Preparing your data
Last updated
Was this helpful?
Last updated
Was this helpful?
Data preparation is tedious and time-consuming. We get it. But unless the data is properly prepared, your report design process is likely to be frustrating and unsuccessful. Time spent preparing your data will be worth it.
Organized. Data values are organized in columns and rows in a single table. No merged cells, and no titles or notes that span multiple columns.
Complete. All the values you need are in the data.
Consistent. Data in a column should be of the same type. Number columns should contain only numbers. Date columns should contain only dates.
Clean. Number formatting, leading and trailing spaces, carriage returns, and other weird values (e.g., "#N/A" and "#ERROR") are removed.
Column headers. The first row of your data should be your column header row. Column names should have letters, spaces, or underscores, and nothing else. Each column header should be unique.
Your goal here is a single sheet containing all data organized into columns and rows, with the first row containing the column headers and each column containing values of the correct data type.
Interrogate your data early on. Do you know what the column headings mean? Do the values in the columns make sense? Are there any columns you need that are missing? If the data is not quite right, fix it before going to the next step.
As you are preparing your data, you may need to refer or revert to the original state of data. Therefore, it is very important that you make a working copy of your data and only make changes to the working copy.
Values should not span multiple columns or rows. Un-merge any merged cells.
The first row in your data should contain your column headers. Remove any rows above your column header row (e.g., report titles). Remove any other rows that do not contain data organized into columns (e.g., footnotes). If there are any sheets other than the one with your data, remove those.
Columns you don't need can be distracting during data preparation and report design, so it's a good idea to just remove them. (If you're not sure whether you need a particular column, just leave it in.)

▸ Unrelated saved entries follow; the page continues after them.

/-- The next record due goes SILENT: its enabled bound channels that are not STALE enter STALE with cause NODE, and the
outputs in NORMAL they fed enter FALLBACK; nothing else of a table changes. NODE_SILENT comes first, then, slot by slot in
ascending order, each channel's STALE followed by its outputs' FALLBACK_ENTER; the entry values join the setpoint set in
the same order (R28, R29, R80, R84, R98, R110). -/
def Obligations.NodeGoesSilent : Prop :=
  ∀ (s : State) (a : Addr) (rest : List Addr), s.held = false → s.due.silent = a :: rest →
    (s.node a).config.enrolled = true →
    ∃ t : State, exec .nodeSilent s = .next t ∧
      t = { s with nodes := t.nodes, channels := t.channels, outputs := t.outputs, setpoints := t.setpoints, log := t.log,
                   due := { s.due with silent := rest } } ∧
      t.node a = { s.node a with runtime := { (s.node a).runtime with state := .silent } } ∧
      (∀ b, b ≠ a → t.node b = s.node b) ∧
      (∀ k, t.channel k =
        if (∃ b ∈ s.bindings, b.node = a ∧ b.slot = k) ∧ (s.channel k).config.enabled = true ∧
            (s.channel k).runtime.state ≠ .stale then
          { s.channel k with runtime := { (s.channel k).runtime with
              state := .stale, staleCause := .node, valueValid := false, acked := false, runDir := .none, runCount := 0 } }
        else s.channel k) ∧
      (∀ i, t.output i =
        if (s.output i).config.enabled = true ∧ (s.output i).runtime.state = .normal ∧
            (s.channel (s.output i).config.source).config.enabled = true ∧ s.sourceValid i = true ∧
            (∃ b ∈ s.bindings, b.node = a ∧ b.slot = (s.output i).config.source) then
          (s.output i).fellBack
        else s.output i) ∧
      (∀ slots, slots = (allSlots.filter fun k => decide ((∃ b ∈ s.bindings, b.node = a ∧ b.slot = k) ∧
            (s.channel k).config.enabled = true ∧ (s.channel k).runtime.state ≠ .stale)) →
        t.setpoints = s.withItems OutputRecord.entryIssue (slots.flatMap s.handedOver) ∧
        t.log = slots.foldl
          (fun l k => s.outputNotices
            (l.raise s.system.classMask s.time.counter .stale (.channel k) (BitVec.ofNat 16 k.val))
            .fallbackEnter (s.handedOver k))
          (s.log.raise s.system.classMask s.time.counter .nodeSilent (.node a) (s.node a).config.silenceLimit))
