-- ==== Sys2Proof/Laws/Queue.lean ====
section
/-! SUPPORT. The operations that touch the Request Queue keep its laws (R155, R156, R162, R171). -/

namespace Sys2Proof.Machine

/-- The queue's laws look at the queue, the transmitters and whether the part is held. -/
theorem State.QueueLawful.congr {s t : State} (h : s.QueueLawful) (hq : t.queue = s.queue)
    (hf : t.portF.transmitter = s.portF.transmitter) (hs : t.portS.transmitter = s.portS.transmitter)
    (hh : t.held = s.held) : t.QueueLawful := by
  unfold State.QueueLawful at *
  rw [hq, hf, hs, hh]
  exact h

theorem State.QueueLawful.arrival {s t : State} (h : s.QueueLawful) (ha : s.ArrivalOnly t) : t.QueueLawful := by
  obtain ⟨-, hh, -, hq, -, -, -, -, -, -, hp, -⟩ := ha
  exact h.congr hq (hp .f).2.2 (hp .s).2.2 hh

theorem State.QueueLawful.runtime {s t : State} (h : s.QueueLawful) (hr : s.RuntimeOnly t) : t.QueueLawful :=
  h.congr hr.queue_eq (by rw [hr.portF_eq]) (by rw [hr.portS_eq]) hr.held_eq

/-- An accepted arrival keeps the laws (R156). -/
theorem State.QueueLawful.acceptRequest {s : State} (h : s.QueueLawful) (tag seq opcode : Byte) (params : List Byte) :
    (s.acceptRequest tag seq opcode params).QueueLawful := by
  have hnew : ∀ e : RequestEntry, s.queue.entries.length < 4 →
      (∀ x ∈ s.queue.entries, ¬ (x.tag = e.tag ∧ x.seq = e.seq)) → (e.state = .waiting ↔ e.response = none) →
      e.state ≠ .sending →
      ({ s with queue := { s.queue with entries := s.queue.entries ++ [e] } } : State).QueueLawful := by
    intro e hl hx hw hs
    obtain ⟨h1, h2, h3, h4, h5, h6, h7⟩ := h
    refine ⟨by simp; omega, ?_, ?_, ?_, ?_, ?_, h7⟩
    · intro x hm
      rcases List.mem_append.1 hm with hm | hm
      · exact h2 x hm
      · rw [List.mem_singleton.1 hm]; exact hw
    · intro x hm
      cases he : s.queue.entries with
      | nil => simp [he] at hm
      | cons y l =>
        simp only [he, List.cons_append, List.tail_cons, List.mem_append, List.mem_singleton] at hm
        rcases hm with hm | rfl
        · exact h3 x (by simpa [he] using hm)
        · exact hs
    · refine List.pairwise_append.2 ⟨h4, by simp, ?_⟩
      intro x hx' y hy
      rw [List.mem_singleton.1 hy]
      exact hx x hx'
    · intro hp
      obtain ⟨x, hx', hr⟩ := h5 hp
      exact ⟨x, by simp [hx'], hr⟩
    · intro hh
      refine Iff.trans ?_ (h6 hh)
      cases he : s.queue.entries with
      | nil => simp [hs]
      | cons y l => simp
  unfold State.acceptRequest
  dsimp only
  split
  · exact h.congr rfl rfl rfl rfl
  · next hd =>
    split
    · exact h
    · next hl =>
      have hx : ∀ x ∈ s.queue.entries, ¬ (x.tag = tag ∧ x.seq = seq) := by
        intro x hm hts
        apply hd
        rw [List.any_eq_true]
        exact ⟨x, hm, by simp [RequestEntry.matches, hts]⟩
      split
      · exact hnew _ (by omega) hx (by simp) (by simp)
      · split
        · exact hnew _ (by omega) hx (by simp) (by simp)
        · exact hnew _ (by omega) hx (by simp) (by simp)

/-- Answering the oldest WAITING entry keeps the laws (R159, R161); a restart may then be pending on it. -/
theorem State.QueueLawful.withAnswer {s t : State} (h : s.QueueLawful) (e : RequestEntry) (st : Status)
    (res : List Byte) (hn : s.nextToExecute = some e) (hq : t.queue = { s.queue with restartPending := t.queue.restartPending })
    (hf : t.portF.transmitter = s.portF.transmitter) (hs : t.portS.transmitter = s.portS.transmitter)
    (hh : t.held = s.held)
    (hr : t.queue.restartPending = true → s.queue.restartPending = true ∨ (e.opcode = RequestKind.restart.opcode ∧ st = .ok)) :
    (t.withAnswer e st res).QueueLawful := by
  obtain ⟨h1, h2, h3, h4, h5, h6, h7⟩ := h
  have hp : s.queue.restartPending = false := by
    unfold State.nextToExecute at hn
    split at hn
    · cases hn
    · next h => simpa using h
  have hfind : s.queue.entries.find? RequestEntry.isWaiting = some e := by
    simpa [State.nextToExecute, hp] using hn
  have hent : t.queue.entries = s.queue.entries := by rw [hq]
  obtain ⟨pre, x, post, hsplit, hpre, hx⟩ := split_at_first RequestEntry.isWaiting s.queue.entries (by
    rw [List.any_eq_true]
    exact ⟨e, List.mem_of_find?_eq_some hfind, List.find?_some hfind⟩)
  have hxe : x = e := by
    rw [hsplit, List.find?_append, List.find?_eq_none.2 (fun y hy => by simp [hpre y hy])] at hfind
    simpa [hx] using hfind
  subst hxe
  have hxw : x.state = .waiting := by simpa [RequestEntry.isWaiting] using hx
  generalize hresp : ({ tag := x.tag, opcode := x.opcode, status := st, repeated := false, lost := t.queue.lostCount,
                        summary := t.summary, results := res } : Response) = resp
  have hnew : (t.withAnswer x st res).queue.entries = pre ++ { x with state := .done, response := some resp } :: post := by
    unfold State.withAnswer
    rw [hresp]
    dsimp only
    rw [hent, hsplit, updateFirst_append RequestEntry.isWaiting _ pre x post hpre hx]
  have hmem : ∀ y ∈ (t.withAnswer x st res).queue.entries,
      y ∈ s.queue.entries ∨ y = { x with state := .done, response := some resp } := by
    intro y hy
    rw [hnew] at hy
    rw [hsplit]
    rcases List.mem_append.1 hy with hy | hy
    · exact .inl (by simp [hy])
    · rcases List.mem_cons.1 hy with rfl | hy
      · exact .inr rfl
      · exact .inl (by simp [hy])
  refine ⟨?_, ?_, ?_, ?_, ?_, ?_, ?_⟩
  · rw [hnew]
    rw [hsplit] at h1
    simpa using h1
  · intro y hy
    rcases hmem y hy with hy | rfl
    · exact h2 y hy
    · simp
  · intro y hy
    rw [hnew] at hy
    cases pre with
    | nil =>
      apply h3 y
      rw [hsplit]
      simpa using hy
    | cons a l =>
      simp only [List.cons_append, List.tail_cons, List.mem_append, List.mem_cons] at hy
      rcases hy with hy | rfl | hy
      · exact h3 y (by rw [hsplit]; simp [hy])
      · simp
      · exact h3 y (by rw [hsplit]; simp [hy])
  · rw [hnew]
    rw [hsplit] at h4
    rw [List.pairwise_append, List.pairwise_cons] at h4 ⊢
    exact ⟨h4.1, ⟨fun y hy => h4.2.1.1 y hy, h4.2.1.2⟩, fun a ha b hb => by
      rcases List.mem_cons.1 hb with rfl | hb
      · exact h4.2.2 a ha x (by simp)
      · exact h4.2.2 a ha b (by simp [hb])⟩
  · intro hpend
    have hpend' : t.queue.restartPending = true := hpend
    rcases hr hpend' with h | ⟨ho, rfl⟩
    · rw [hp] at h; cases h
    · refine ⟨{ x with state := .done, response := some resp }, by rw [hnew]; simp, ?_⟩
      subst hresp
      simp [RequestEntry.isRestart, ho]
  · intro hheld
    have hheld' : s.held = false := by rw [← hh]; exact hheld
    have := h6 hheld'
    change (∃ e ∈ (t.withAnswer x st res).queue.entries.head?, e.state = .sending) ↔
      ∃ u ∈ t.portS.transmitter, u.source = .response
    rw [hs, ← this, hnew, hsplit]
    cases pre with
    | nil => simp [hxw]
    | cons a l => simp
  · change ∀ u ∈ t.portF.transmitter, u.source ≠ .response
    rw [hf]
    exact h7

/-- The empty queue is lawful, with no response in flight. -/
theorem State.QueueLawful.empty {t : State} (hq : t.queue = .empty) (hs : ∀ x ∈ t.portS.transmitter, x.source ≠ .response)
    (hf : ∀ x ∈ t.portF.transmitter, x.source ≠ .response) : t.QueueLawful := by
  unfold State.QueueLawful
  rw [hq]
  refine ⟨by simp [RequestQueue.empty], by simp [RequestQueue.empty], by simp [RequestQueue.empty],
    by simp [RequestQueue.empty], by simp [RequestQueue.empty], fun _ => ?_, hf⟩
  simp only [RequestQueue.empty, List.head?_nil, Option.mem_def, reduceCtorEq, false_and, exists_false, false_iff, not_exists]
  rintro x ⟨hx, hr⟩
  exact hs x hx hr

end Sys2Proof.Machine
end

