-- ==== Sys2Proof/WellFormed.lean ====
section
/-! DEFINITION. Well-formed commands. Every operand's type holds exactly the values the part can be given (a port,
a byte, a link state, a medium's result), so no check is left: every command is well formed. -/

namespace Sys2Proof

/-- No command has an operand outside its range, because the operand types have no such values. -/
def Instr.wellFormed : Instr → Bool
  | .frameStart _ => true
  | .byteArrival _ _ => true
  | .frameEnd _ => true
  | .lossOfSignal _ => true
  | .returnOfSignal _ => true
  | .tick => true
  | .nodeTableTick => true
  | .nodeSilent => true
  | .channelTableTick => true
  | .channelStale => true
  | .outputUnitTick => true
  | .refresh => true
  | .noticeLogTick => true
  | .goBack => true
  | .sPortStart => true
  | .fPortStart => true
  | .transmissionComplete _ => true
  | .echo => true
  | .readSystem => true
  | .writeSystem => true
  | .readStats => true
  | .restart => true
  | .enrolNode => true
  | .retireNode => true
  | .readNode => true
  | .bind => true
  | .unbind => true
  | .writeChannel => true
  | .readChannel => true
  | .ackBand => true
  | .writeOutput => true
  | .readOutput => true
  | .forceOutput => true
  | .releaseOutput => true
  | .ackNotices => true
  | .capture => true
  | .readCapture => true
  | .commit => true
  | .readImage => true
  | .unknownRequest => true
  | .erasureEnds => true
  | .writingEnds _ => true
  | .readBackEnds => true
  | .resetAsserted => true
  | .hardReset _ _ => true

end Sys2Proof
end

section
/-! SUPPORT. Frames on the link: the check word, the receivers, the direction table, the ports over every step, and both
forms of reset (chapter 1 of the spec). -/

namespace Sys2Proof.Machine

/-! ## The check word (R5) -/

/-- The lowest bit after a step of the check word is the highest bit before it: the polynomial ends in 1. -/
theorem checkBit_getLsbD_zero (c : Half) : (checkBit c).getLsbD 0 = c.msb := by
  unfold checkBit
  split
  · next h => simp [h]
  · next h => simp [h]

/-- A step of the check word can be undone. -/
theorem checkBit_injective : Function.Injective checkBit := by
  intro x y h
  have hm : x.msb = y.msb := by rw [← checkBit_getLsbD_zero, h, checkBit_getLsbD_zero]
  have hs : x <<< 1 = y <<< 1 := by
    unfold checkBit at h
    rw [hm] at h
    split at h
    · exact (BitVec.xor_left_inj _).mp h
    · exact h
  rw [BitVec.msb_eq_decide, BitVec.msb_eq_decide] at hm
  have := congrArg BitVec.toNat hs
  simp at hm this
  apply BitVec.eq_of_toNat_eq
  omega

/-- While no 1 leaves at the top, a step of the check word only shifts. -/
theorem checkBit_toNat_of_lt (c : Half) (h : c.toNat < 2 ^ 15) : (checkBit c).toNat = 2 * c.toNat := by
  have hm : c.msb = false := by
    rw [BitVec.msb_eq_decide, decide_eq_false_iff_not]
    omega
  simp only [checkBit, hm, Bool.false_eq_true, if_false, BitVec.toNat_shiftLeft, Nat.shiftLeft_eq]
  omega

/-- The same for several steps. -/
theorem checkBit_iterate_toNat (n : Nat) (c : Half) (h : c.toNat * 2 ^ n < 2 ^ 16) :
    (checkBit^[n] c).toNat = c.toNat * 2 ^ n := by
  induction n with
  | zero => simp
  | succ n ih =>
    rw [Nat.pow_succ, ← Nat.mul_assoc] at h ⊢
    rw [Function.iterate_succ_apply', checkBit_toNat_of_lt _ (by rw [ih] <;> omega), ih (by omega)]
    omega

/-- A byte of the check word's computation is eight of its steps. -/
theorem checkByte_eq_iterate (c : Half) (b : Byte) : checkByte c b = checkBit^[8] (c ^^^ (b ++ 0#8)) := rfl

/-- The eight steps bring a byte from the lower half to the upper. -/
theorem checkBit_iterate_byte (b : Byte) : checkBit^[8] (0#8 ++ b) = b ++ 0#8 := by
  have hlow : (0#8 ++ b : Half).toNat = b.toNat := (BitVec.toNat_append _ _).trans (by simp)
  have hhigh : (b ++ 0#8 : Half).toNat = b.toNat * 2 ^ 8 :=
    (BitVec.toNat_append _ _).trans (by simp [Nat.shiftLeft_eq])
  apply BitVec.eq_of_toNat_eq
  rw [checkBit_iterate_toNat _ _ (by rw [hlow]; omega), hlow, hhigh]

/-- Two bytes bring the check word to 0 exactly when they are the check word. -/
theorem checkByte_checkByte_eq_zero (c : Half) (a b : Byte) : checkByte (checkByte c a) b = 0 ↔ a ++ b = c := by
  have hzero : checkBit^[8] 0 = 0 := rfl
  have hundo : Function.Injective checkBit^[8] := checkBit_injective.iterate 8
  have hjoin : (a ++ 0#8) ^^^ (0#8 ++ b) = a ++ b := BitVec.xor_append.trans (by simp)
  calc checkByte (checkByte c a) b = 0
      ↔ checkByte c a ^^^ (b ++ 0#8) = 0 := by
        rw [checkByte_eq_iterate (checkByte c a) b]
        exact hundo.eq_iff' hzero
    _ ↔ checkBit^[8] (c ^^^ (a ++ 0#8)) = checkBit^[8] (0#8 ++ b) := by
        rw [checkBit_iterate_byte, ← checkByte_eq_iterate]
        exact BitVec.xor_eq_zero_iff
    _ ↔ c ^^^ (a ++ 0#8) = 0#8 ++ b := hundo.eq_iff
    _ ↔ a ++ b = c := by
        rw [← hjoin]
        constructor
        · intro h; rw [← h, BitVec.xor_comm, BitVec.xor_assoc, BitVec.xor_self, BitVec.xor_zero]
        · intro h; rw [← h, BitVec.xor_comm, ← BitVec.xor_assoc, BitVec.xor_self, BitVec.zero_xor]

/-- Settles O9: the last two bytes are two more bytes of the computation. -/
theorem checkWordRemainder : Obligations.CheckWordRemainder := by
  refine ⟨by decide +kernel, fun body a b => ?_⟩
  rw [checkWord, List.foldl_append]
  exact checkByte_checkByte_eq_zero _ a b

Sometimes your data will contain rows you don't need. For example, let's say your data contains values broken out by state as well as values for the US. Because you can aggregate the state-level values to get the US values, you may not need the US records. Removing unneeded rows will simplify your ingredient definitions later on.
The first row of your data should contain your column names. Your column names should be readable, brief, and contain only letters, spaces, and underscores. For example, if the column name is Student.First.Last.Name
, you could change it to Student Name
; if the column name is Revenue (per Proposal)
, you could change it to Revenue per proposal
. Your column names will be used as labels, so better column names mean less work for you when defining columns and measures. Each column name should be unique.
Consider each of your column headers. Does the column header itself contain a value that you'll want to use in your analysis? If so, you'll need to restructure your data.
A common example is data with separate columns for each year, quarter, or other time period. In other words, your data may look like this:
When it needs to look like this:
Another common example is survey data, where each survey question is a separate column. We recommend restructuring the data so that there is a Question
column and a Response
column, and each question response is on a separate row.
Restructuring data can be tricky, but it's a lot easier with the right tool. We recommend Trifacta. If you need help, please reach out to us by clicking the blue button in the bottom right of your workspace and starting a chat.
Any column with numeric data should be free of formatting that adds thousands separators, $, %, USD, EUR, etc. You should just have numbers, either with or without decimals. A period .
should be used as the decimal separator. Negative numbers should be indicated by a -
before the number, e.g., -2567.4
.
Numeric columns should only contain numbers or nulls. Anything else will prevent you from using the column in measures that use sum(), avg(), min(), or max() aggregation functions. You'll want to remove things like spaces, "--", "N/A", "#N/A", "NULL", and "#ERROR". While true nulls (i.e., empty cells) are ok, words like "null" or "blank" are not. A period .
should be used as the decimal separator. Negative numbers should be indicated by a -
before the number, e.g., -2567.4
.
Date columns should only contain dates or nulls. Dates should be formatted like MM-DD-YYYY, MM/DD/YYYY, or YYYY-MM-DD. While true nulls (i.e., empty cells) are ok, words like "null" or "blank" are not.
If you want to use the map slice, you will need to have latitude and longitude columns in your data. The latitude and longitude fields in your data must be numbers, not strings. In other words, your latitudes should look like 38.8977
rather than 38.8977° N
. Likewise, your longitudes should look like -77.0365
, rather than 77.0365° W
.
You're almost there! Do a final check to make everything looks ok. Should null values be null? Do values contain carriage returns, leading or trailing spaces, or anything else odd? The TRIM()
function is useful for dealing with large numbers of leading and trailing spaces.
Download your prepared data as a CSV file, with commas ,
separating the values. Give it a meaningful but brief name and save it in a location you can easily find.
Congratulations! You're now ready to load data.